Xi’s high-profile speech in Geneva, titled “Work Together to Build a Community of Shared Future for Mankind,” echoed some of the themes of his well-received Davos speech –– positioning China, and Xi himself, as the vacuum-filling leader of a globalized, interdependent and interconnected world. In his wide-ranging speech, Xi rejected trade protectionism and isolationism, and called for countries to cooperate on trade, climate change, nuclear disarmament, terrorism, global health issues, and other cross-border issues, while respecting the sovereign equality of all nations.

The notion of  “building a community of shared future for all humankind” (goujian renlei mingyun gongtongti) has appeared repeatedly in Xi’s speeches in international fora during the past five years, since, according to Xinhua, the concept was first advanced at the 18th National Congress of the Communist Party of China in November 2012. It appears to be an official catchphrase for China’s growing leadership role in global governance. In terms of human rights, the contours of a “community of shared future” are fairly clear. Beneath the lofty and vague rhetoric, China’s position on human rights is consistent with its longstanding approach and policies, but Xi’s speech in Geneva and other official Chinese statements seek to frame the Chinese view as a new approach to global human rights governance, with China at the helm.

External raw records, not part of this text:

-- ==== Sys2Proof/Machine/LimIsa.lean ====
section
/-!
DEFINITION. The Limtin instruction set: the instructions, their 32-bit encodings (R409, R411) and the decoder, which answers
none where the word raises ILLEGAL (R410, R414).
-/

namespace Sys2Proof.Machine

/-- A Limtin instruction with its fields (R409). -/
inductive LimInstr where
  | add (rd ra rb : GReg)
  | sub (rd ra rb : GReg)
  | and (rd ra rb : GReg)
  | or (rd ra rb : GReg)
  | xor (rd ra rb : GReg)
  | shl (rd ra rb : GReg)
  | shr (rd ra rb : GReg)
  | sar (rd ra rb : GReg)
  | mul (rd ra rb : GReg)
  | mulhu (rd ra rb : GReg)
  | slt (rd ra rb : GReg)
  | sltu (rd ra rb : GReg)
  | seq (rd ra rb : GReg)
  | addi (rd ra : GReg) (imm : BitVec 14)
  | subi (rd ra : GReg) (imm : BitVec 14)
  | andi (rd ra : GReg) (imm : BitVec 14)
  | ori (rd ra : GReg) (imm : BitVec 14)
  | xori (rd ra : GReg) (imm : BitVec 14)
  | shli (rd ra : GReg) (amt : BitVec 6)
  | shri (rd ra : GReg) (amt : BitVec 6)
  | sari (rd ra : GReg) (amt : BitVec 6)
  | slti (rd ra : GReg) (imm : BitVec 14)
  | sltui (rd ra : GReg) (imm : BitVec 14)
  | seqi (rd ra : GReg) (imm : BitVec 14)
  | shori (rd ra : GReg) (imm : BitVec 14)
  | ext (rd ra : GReg) (lo len1 : BitVec 6)
  | exts (rd ra : GReg) (lo len1 : BitVec 6)
  | ins (rd ra : GReg) (lo len1 : BitVec 6)
  | ld (rd ra : GReg) (imm : BitVec 14)
  | lw (rd ra : GReg) (imm : BitVec 14)
  | lb (rd ra : GReg) (imm : BitVec 14)
  | st (rs ra : GReg) (imm : BitVec 14)
  | sw (rs ra : GReg) (imm : BitVec 14)
  | sb (rs ra : GReg) (imm : BitVec 14)
  | xadd (rd ra rb : GReg)
  | br (off : BitVec 20)
  | bz (ra : GReg) (off : BitVec 20)
  | bnz (ra : GReg) (off : BitVec 20)
  | bltz (ra : GReg) (off : BitVec 20)
  | bgez (ra : GReg) (off : BitVec 20)
  | call (off : BitVec 20)
  | jr (ra : GReg)
  | callr (ra : GReg)
  | ctlr (rd : GReg) (unit : BitVec 8) (word : BitVec 12)
  | ctlw (rs : GReg) (unit : BitVec 8) (word : BitVec 12)
  | ctlrx (rd ra : GReg)
  | ctlwx (rs ra : GReg)
  | emit (ra : GReg) (k : BitVec 10)
  | endClause
  | fence
  | trap (imm : BitVec 10)
  | arm (rd ra rb : GReg)
  | tcap (rd : GReg) (sel : BitVec 10)
  | emitx (ra rb : GReg)
  | acq (rd ra : GReg) (imm : BitVec 10)
  | rel (ra : GReg) (imm : BitVec 10)
  | lfix (ra : GReg) (imm : BitVec 10)
  | ptake (rd ra : GReg)
  | mtake (rd : GReg)
  | pnew (rd ra : GReg)
  | pld (rd ra rb : GReg) (imm : BitVec 10)
  | pst (rs ra rb : GReg) (imm : BitVec 10)
  | plen (rd ra rb : GReg)
  | pmeta (rd ra : GReg) (imm : BitVec 10)
  | psend (rd ra rb : GReg)
  | pfree (ra : GReg)
  | mpost (rd ra rb : GReg)
  | mdrop (rd ra : GReg)
  | creq (rd ra rb : GReg)
  deriving DecidableEq, Repr

/-- The registers whose values an instruction uses. -/
def LimInstr.reads : LimInstr → List GReg
  | .add _ a b | .sub _ a b | .and _ a b | .or _ a b | .xor _ a b | .shl _ a b | .shr _ a b | .sar _ a b | .mul _ a b
  | .mulhu _ a b | .slt _ a b | .sltu _ a b | .seq _ a b | .xadd _ a b | .arm _ a b | .emitx a b | .pld _ a b _ | .plen _ a b
  | .psend _ a b | .mpost _ a b | .creq _ a b => [a, b]
  | .addi _ a _ | .subi _ a _ | .andi _ a _ | .ori _ a _ | .xori _ a _ | .shli _ a _ | .shri _ a _ | .sari _ a _ | .slti _ a _
  | .sltui _ a _ | .seqi _ a _ | .shori _ a _ | .ext _ a _ _ | .exts _ a _ _ | .ld _ a _ | .lw _ a _ | .lb _ a _ | .bz a _
  | .bnz a _ | .bltz a _ | .bgez a _ | .jr a | .callr a | .ctlw a _ _ | .ctlrx _ a | .emit a _ | .acq _ a _ | .rel a _
  | .lfix a _ | .ptake _ a | .pnew _ a | .pmeta _ a _ | .pfree a | .mdrop _ a => [a]
  | .ins d a _ _ | .st d a _ | .sw d a _ | .sb d a _ | .ctlwx d a => [d, a]
  | .pst d a b _ => [d, a, b]
  | .endClause => [2]
  | .br _ | .call _ | .ctlr _ _ _ | .fence | .trap _ | .tcap _ _ | .mtake _ => []

/-- The register whose value a dependent instruction of the context waits for, and for how many cycles (R412, R421, R427). -/
def LimInstr.latency : LimInstr → Option (GReg × Nat)
  | .mul d _ _ | .mulhu d _ _ => some (d, 4)
  | .tcap d sel => if sel = 0 then some (d, 8) else none
  | .pmeta d _ _ => some (d, 8)
  | .pld d _ _ _ => some (d, 40)
  | _ => none

/-- A word of format A or E: opcode and fields [24:20], [19:15], [14:10], [9:0] (R409). -/
def wordE (op f1 f2 f3 f4 : Nat) : BitVec 32 := BitVec.ofNat 32 (op * 2 ^ 25 + f1 * 2 ^ 20 + f2 * 2 ^ 15 + f3 * 2 ^ 10 + f4)

/-- A word of format B (R409). -/
def wordB (op f1 f2 imm : Nat) : BitVec 32 := BitVec.ofNat 32 (op * 2 ^ 25 + f1 * 2 ^ 20 + f2 * 2 ^ 15 + imm)

/-- A word of format C or D: opcode, field [24:20] and 20 bits below (R409). -/
def wordC (op f1 low : Nat) : BitVec 32 := BitVec.ofNat 32 (op * 2 ^ 25 + f1 * 2 ^ 20 + low)

/-- The word of an instruction (R411). -/
def encodeLim : LimInstr → BitVec 32
  | .add rd ra rb => wordE 0x01 rd.toNat ra.toNat rb.toNat 0
  | .sub rd ra rb => wordE 0x02 rd.toNat ra.toNat rb.toNat 0
  | .and rd ra rb => wordE 0x03 rd.toNat ra.toNat rb.toNat 0
  | .or rd ra rb => wordE 0x04 rd.toNat ra.toNat rb.toNat 0
  | .xor rd ra rb => wordE 0x05 rd.toNat ra.toNat rb.toNat 0
  | .shl rd ra rb => wordE 0x06 rd.toNat ra.toNat rb.toNat 0
  | .shr rd ra rb => wordE 0x07 rd.toNat ra.toNat rb.toNat 0
  | .sar rd ra rb => wordE 0x08 rd.toNat ra.toNat rb.toNat 0
  | .mul rd ra rb => wordE 0x09 rd.toNat ra.toNat rb.toNat 0
  | .mulhu rd ra rb => wordE 0x0A rd.toNat ra.toNat rb.toNat 0
  | .slt rd ra rb => wordE 0x0B rd.toNat ra.toNat rb.toNat 0
  | .sltu rd ra rb => wordE 0x0C rd.toNat ra.toNat rb.toNat 0
  | .seq rd ra rb => wordE 0x0D rd.toNat ra.toNat rb.toNat 0
  | .addi rd ra imm => wordB 0x10 rd.toNat ra.toNat imm.toNat
  | .subi rd ra imm => wordB 0x11 rd.toNat ra.toNat imm.toNat
  | .andi rd ra imm => wordB 0x12 rd.toNat ra.toNat imm.toNat
  | .ori rd ra imm => wordB 0x13 rd.toNat ra.toNat imm.toNat
  | .xori rd ra imm => wordB 0x14 rd.toNat ra.toNat imm.toNat
  | .shli rd ra amt => wordB 0x15 rd.toNat ra.toNat amt.toNat
  | .shri rd ra amt => wordB 0x16 rd.toNat ra.toNat amt.toNat
  | .sari rd ra amt => wordB 0x17 rd.toNat ra.toNat amt.toNat
  | .slti rd ra imm => wordB 0x18 rd.toNat ra.toNat imm.toNat
  | .sltui rd ra imm => wordB 0x19 rd.toNat ra.toNat imm.toNat
  | .seqi rd ra imm => wordB 0x1A rd.toNat ra.toNat imm.toNat
  | .shori rd ra imm => wordB 0x1B rd.toNat ra.toNat imm.toNat
  | .ext rd ra lo len1 => wordB 0x1C rd.toNat ra.toNat (lo.toNat * 64 + len1.toNat)
  | .exts rd ra lo len1 => wordB 0x1D rd.toNat ra.toNat (lo.toNat * 64 + len1.toNat)
  | .ins rd ra lo len1 => wordB 0x1E rd.toNat ra.toNat (lo.toNat * 64 + len1.toNat)
  | .ld rd ra imm => wordB 0x20 rd.toNat ra.toNat imm.toNat
  | .lw rd ra imm => wordB 0x21 rd.toNat ra.toNat imm.toNat
  | .lb rd ra imm => wordB 0x22 rd.toNat ra.toNat imm.toNat
  | .st rs ra imm => wordB 0x23 rs.toNat ra.toNat imm.toNat
  | .sw rs ra imm => wordB 0x24 rs.toNat ra.toNat imm.toNat
  | .sb rs ra imm => wordB 0x25 rs.toNat ra.toNat imm.toNat
  | .xadd rd ra rb => wordE 0x26 rd.toNat ra.toNat rb.toNat 0
  | .br off => wordC 0x28 0 off.toNat
  | .bz ra off => wordC 0x29 ra.toNat off.toNat
  | .bnz ra off => wordC 0x2A ra.toNat off.toNat
  | .bltz ra off => wordC 0x2B ra.toNat off.toNat
  | .bgez ra off => wordC 0x2C ra.toNat off.toNat
  | .call off => wordC 0x2D 0 off.toNat
  | .jr ra => wordE 0x2E 0 ra.toNat 0 0
  | .callr ra => wordE 0x2F 0 ra.toNat 0 0
  | .ctlr rd unit word => wordC 0x30 rd.toNat (unit.toNat * 4096 + word.toNat)
  | .ctlw rs unit word => wordC 0x31 rs.toNat (unit.toNat * 4096 + word.toNat)
  | .ctlrx rd ra => wordE 0x32 rd.toNat ra.toNat 0 0
  | .ctlwx rs ra => wordE 0x33 rs.toNat ra.toNat 0 0
  | .emit ra k => wordE 0x38 0 ra.toNat 0 k.toNat
  | .endClause => wordE 0x39 0 0 0 0
  | .fence => wordE 0x3A 0 0 0 0
  | .trap imm => wordE 0x3B 0 0 0 imm.toNat
  | .arm rd ra rb => wordE 0x3C rd.toNat ra.toNat rb.toNat 0
  | .tcap rd sel => wordE 0x3D rd.toNat 0 0 sel.toNat
  | .emitx ra rb => wordE 0x3E 0 ra.toNat rb.toNat 0
  | .acq rd ra imm => wordE 0x40 rd.toNat ra.toNat 0 imm.toNat
  | .rel ra imm => wordE 0x41 0 ra.toNat 0 imm.toNat
  | .lfix ra imm => wordE 0x42 0 ra.toNat 0 imm.toNat
  | .ptake rd ra => wordE 0x48 rd.toNat ra.toNat 0 0
  | .mtake rd => wordE 0x49 rd.toNat 0 0 0
  | .pnew rd ra => wordE 0x4A rd.toNat ra.toNat 0 0
  | .pld rd ra rb imm => wordE 0x4B rd.toNat ra.toNat rb.toNat imm.toNat
  | .pst rs ra rb imm => wordE 0x4C rs.toNat ra.toNat rb.toNat imm.toNat
  | .plen rd ra rb => wordE 0x4D rd.toNat ra.toNat rb.toNat 0
  | .pmeta rd ra imm => wordE 0x4E rd.toNat ra.toNat 0 imm.toNat
  | .psend rd ra rb => wordE 0x4F rd.toNat ra.toNat rb.toNat 0
  | .pfree ra => wordE 0x50 0 ra.toNat 0 0
  | .mpost rd ra rb => wordE 0x51 rd.toNat ra.toNat rb.toNat 0
  | .mdrop rd ra => wordE 0x52 rd.toNat ra.toNat 0 0
  | .creq rd ra rb => wordE 0x58 rd.toNat ra.toNat rb.toNat 0

/-- The instructions that have a word: a bit field must end at bit 63 or below (R414). -/
def LimInstr.wf : LimInstr → Bool
  | .ext _ _ lo len1 => decide (lo.toNat + len1.toNat + 1 ≤ 64)
  | .exts _ _ lo len1 => decide (lo.toNat + len1.toNat + 1 ≤ 64)
  | .ins _ _ lo len1 => decide (lo.toNat + len1.toNat + 1 ≤ 64)
  | _ => true

/-- Field [24:20]. -/
def fRd (w : BitVec 32) : BitVec 5 := BitVec.ofNat 5 (w.toNat / 2 ^ 20)
/-- Field [19:15]. -/
def fRa (w : BitVec 32) : BitVec 5 := BitVec.ofNat 5 (w.toNat / 2 ^ 15)
/-- Field [14:10]. -/
def fRb (w : BitVec 32) : BitVec 5 := BitVec.ofNat 5 (w.toNat / 2 ^ 10)
/-- Field [9:0]. -/
def fImm10 (w : BitVec 32) : BitVec 10 := BitVec.ofNat 10 w.toNat
/-- imm14 (R409). -/
def fImm14 (w : BitVec 32) : BitVec 14 := BitVec.ofNat 14 w.toNat
/-- off20 (R409). -/
def fOff20 (w : BitVec 32) : BitVec 20 := BitVec.ofNat 20 w.toNat
/-- The unit field of format D. -/
def fUnit (w : BitVec 32) : BitVec 8 := BitVec.ofNat 8 (w.toNat / 2 ^ 12)
/-- The word field of format D. -/
def fWord (w : BitVec 32) : BitVec 12 := BitVec.ofNat 12 w.toNat
/-- LO of a bit field (R414). -/
def fLo (w : BitVec 32) : BitVec 6 := BitVec.ofNat 6 (w.toNat / 2 ^ 6)
/-- LEN - 1 of a bit field, or the amount of an immediate shift. -/
def fLow6 (w : BitVec 32) : BitVec 6 := BitVec.ofNat 6 w.toNat

/-- An instruction whose reserved fields hold what they must, else none. -/
def whenOk (b : Bool) (i : LimInstr) : Option LimInstr := if b then some i else none

/-- Bits [9:0], [14:10], [19:15] and [24:20] are zero where an instruction does not use them. -/
def z10 (w : BitVec 32) : Bool := w.toNat % 2 ^ 10 == 0
def zRb (w : BitVec 32) : Bool := w.toNat / 2 ^ 10 % 2 ^ 5 == 0
def zRa (w : BitVec 32) : Bool := w.toNat / 2 ^ 15 % 2 ^ 5 == 0
def zRd (w : BitVec 32) : Bool := w.toNat / 2 ^ 20 % 2 ^ 5 == 0
/-- Bit [14] of format B. -/
def zB (w : BitVec 32) : Bool := w.toNat / 2 ^ 14 % 2 == 0
/-- Bits [14:6] of an immediate shift, bits [14:12] of a bit field. -/
def zSh (w : BitVec 32) : Bool := w.toNat / 2 ^ 6 % 2 ^ 9 == 0
def zFld (w : BitVec 32) : Bool := w.toNat / 2 ^ 12 % 2 ^ 3 == 0 && decide ((fLo w).toNat + (fLow6 w).toNat + 1 ≤ 64)

/-- The instruction of a word with opcode `op`, or none (R411, R414). -/
def decodeOp (op : Nat) (w : BitVec 32) : Option LimInstr :=
  match op with
  | 0x01 => whenOk (z10 w) (.add (fRd w) (fRa w) (fRb w))
  | 0x02 => whenOk (z10 w) (.sub (fRd w) (fRa w) (fRb w))
  | 0x03 => whenOk (z10 w) (.and (fRd w) (fRa w) (fRb w))
  | 0x04 => whenOk (z10 w) (.or (fRd w) (fRa w) (fRb w))
  | 0x05 => whenOk (z10 w) (.xor (fRd w) (fRa w) (fRb w))
  | 0x06 => whenOk (z10 w) (.shl (fRd w) (fRa w) (fRb w))
  | 0x07 => whenOk (z10 w) (.shr (fRd w) (fRa w) (fRb w))
  | 0x08 => whenOk (z10 w) (.sar (fRd w) (fRa w) (fRb w))
  | 0x09 => whenOk (z10 w) (.mul (fRd w) (fRa w) (fRb w))
  | 0x0A => whenOk (z10 w) (.mulhu (fRd w) (fRa w) (fRb w))
  | 0x0B => whenOk (z10 w) (.slt (fRd w) (fRa w) (fRb w))
  | 0x0C => whenOk (z10 w) (.sltu (fRd w) (fRa w) (fRb w))
  | 0x0D => whenOk (z10 w) (.seq (fRd w) (fRa w) (fRb w))
  | 0x10 => whenOk (zB w) (.addi (fRd w) (fRa w) (fImm14 w))
  | 0x11 => whenOk (zB w) (.subi (fRd w) (fRa w) (fImm14 w))
  | 0x12 => whenOk (zB w) (.andi (fRd w) (fRa w) (fImm14 w))
  | 0x13 => whenOk (zB w) (.ori (fRd w) (fRa w) (fImm14 w))
  | 0x14 => whenOk (zB w) (.xori (fRd w) (fRa w) (fImm14 w))
  | 0x15 => whenOk (zSh w) (.shli (fRd w) (fRa w) (fLow6 w))
  | 0x16 => whenOk (zSh w) (.shri (fRd w) (fRa w) (fLow6 w))
  | 0x17 => whenOk (zSh w) (.sari (fRd w) (fRa w) (fLow6 w))
  | 0x18 => whenOk (zB w) (.slti (fRd w) (fRa w) (fImm14 w))
  | 0x19 => whenOk (zB w) (.sltui (fRd w) (fRa w) (fImm14 w))
  | 0x1A => whenOk (zB w) (.seqi (fRd w) (fRa w) (fImm14 w))
  | 0x1B => whenOk (zB w) (.shori (fRd w) (fRa w) (fImm14 w))
  | 0x1C => whenOk (zFld w) (.ext (fRd w) (fRa w) (fLo w) (fLow6 w))
  | 0x1D => whenOk (zFld w) (.exts (fRd w) (fRa w) (fLo w) (fLow6 w))
  | 0x1E => whenOk (zFld w) (.ins (fRd w) (fRa w) (fLo w) (fLow6 w))
  | 0x20 => whenOk (zB w) (.ld (fRd w) (fRa w) (fImm14 w))
  | 0x21 => whenOk (zB w) (.lw (fRd w) (fRa w) (fImm14 w))
  | 0x22 => whenOk (zB w) (.lb (fRd w) (fRa w) (fImm14 w))
  | 0x23 => whenOk (zB w) (.st (fRd w) (fRa w) (fImm14 w))
  | 0x24 => whenOk (zB w) (.sw (fRd w) (fRa w) (fImm14 w))
  | 0x25 => whenOk (zB w) (.sb (fRd w) (fRa w) (fImm14 w))
  | 0x26 => whenOk (z10 w) (.xadd (fRd w) (fRa w) (fRb w))
  | 0x28 => whenOk (zRd w) (.br (fOff20 w))
  | 0x29 => some (.bz (fRd w) (fOff20 w))
  | 0x2A => some (.bnz (fRd w) (fOff20 w))
  | 0x2B => some (.bltz (fRd w) (fOff20 w))
  | 0x2C => some (.bgez (fRd w) (fOff20 w))
  | 0x2D => whenOk (zRd w) (.call (fOff20 w))
  | 0x2E => whenOk (zRd w && zRb w && z10 w) (.jr (fRa w))
  | 0x2F => whenOk (zRd w && zRb w && z10 w) (.callr (fRa w))
  | 0x30 => some (.ctlr (fRd w) (fUnit w) (fWord w))
  | 0x31 => some (.ctlw (fRd w) (fUnit w) (fWord w))
  | 0x32 => whenOk (zRb w && z10 w) (.ctlrx (fRd w) (fRa w))
  | 0x33 => whenOk (zRb w && z10 w) (.ctlwx (fRd w) (fRa w))
  | 0x38 => whenOk (zRd w && zRb w) (.emit (fRa w) (fImm10 w))
  | 0x39 => whenOk (zRd w && zRa w && zRb w && z10 w) .endClause
  | 0x3A => whenOk (zRd w && zRa w && zRb w && z10 w) .fence
  | 0x3B => whenOk (zRd w && zRa w && zRb w) (.trap (fImm10 w))
  | 0x3C => whenOk (z10 w) (.arm (fRd w) (fRa w) (fRb w))
  | 0x3D => whenOk (zRa w && zRb w) (.tcap (fRd w) (fImm10 w))
  | 0x3E => whenOk (zRd w && z10 w) (.emitx (fRa w) (fRb w))
  | 0x40 => whenOk (zRb w) (.acq (fRd w) (fRa w) (fImm10 w))
  | 0x41 => whenOk (zRd w && zRb w) (.rel (fRa w) (fImm10 w))
  | 0x42 => whenOk (zRd w && zRb w) (.lfix (fRa w) (fImm10 w))
  | 0x48 => whenOk (zRb w && z10 w) (.ptake (fRd w) (fRa w))
  | 0x49 => whenOk (zRa w && zRb w && z10 w) (.mtake (fRd w))
  | 0x4A => whenOk (zRb w && z10 w) (.pnew (fRd w) (fRa w))
  | 0x4B => some (.pld (fRd w) (fRa w) (fRb w) (fImm10 w))
  | 0x4C => some (.pst (fRd w) (fRa w) (fRb w) (fImm10 w))
  | 0x4D => whenOk (z10 w) (.plen (fRd w) (fRa w) (fRb w))
  | 0x4E => whenOk (zRb w) (.pmeta (fRd w) (fRa w) (fImm10 w))
  | 0x4F => whenOk (z10 w) (.psend (fRd w) (fRa w) (fRb w))
  | 0x50 => whenOk (zRd w && zRb w && z10 w) (.pfree (fRa w))
  | 0x51 => whenOk (z10 w) (.mpost (fRd w) (fRa w) (fRb w))
  | 0x52 => whenOk (zRb w && z10 w) (.mdrop (fRd w) (fRa w))
  | 0x58 => whenOk (z10 w) (.creq (fRd w) (fRa w) (fRb w))
  | _ => none

/-- The instruction of a word, or none where it raises ILLEGAL (R410). [DEDUCED, log entry 93] -/
def decodeLim (w : BitVec 32) : Option LimInstr := decodeOp (w.toNat / 2 ^ 25) w

end Sys2Proof.Machine
end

The bedrock principle for China is sovereign equality and non-interference. In his speech, Xi stated:

Sovereign equality is the most important norm governing state-to-state relations over the past centuries and the cardinal principle observed by the United Nations and all other international organizations. The essence of sovereign equality is that the sovereignty and dignity of all countries, whether big or small, strong or weak, rich or poor, must be respected, their internal affairs allow no interference and they have the right to independently choose their social system and development path.  

Other points in Xi’s speech relating to human rights, which Ambassador Ma Zhaoxu, the head of the Chinese Mission to the UN Office at Geneva, has echoed in his statements and activities at the Human Rights Council throughout 2017, include the following:

  • Use dialogue, consultation and cooperation to deal with differences
  • Reject double standards in the application of international law
  • Promote “openness and inclusiveness” and “reject dominance by just one or several countries”
  • Major powers should “build a new model of relations featuring non-conflict, non-confrontation, mutual respect and win-win cooperation”
  • China puts “people’s rights and interests above everything else” and its accomplishment in lifting “over 700 million people out of poverty” is a “significant contribution to the global cause of human rights”
  • China “is ready to work with all the other UN members states as well as international organizations and agencies to advance the great cause of building a community of shared future for mankind.”

The Chinese Mission to the UN Office at Geneva has vigorously promoted China’s views on human rights in the Human Rights Council this year through resolutions, statements and side events under the rubric of “a community of shared future” –– an indication that China is taking more concrete and assertive steps to position itself as a leader in the Human Rights Council.

Despite the fact that the UN human rights framework is grounded on the principle of the universality, indivisibility and interdependence of all human rights, China nonetheless is pushing its version of “human rights with Chinese characteristics,” which prioritizes the right to development and economic rights over individual civil and political rights, and insists on a relativistic approach to human rights based on each country’s unique history, culture, values, and political system.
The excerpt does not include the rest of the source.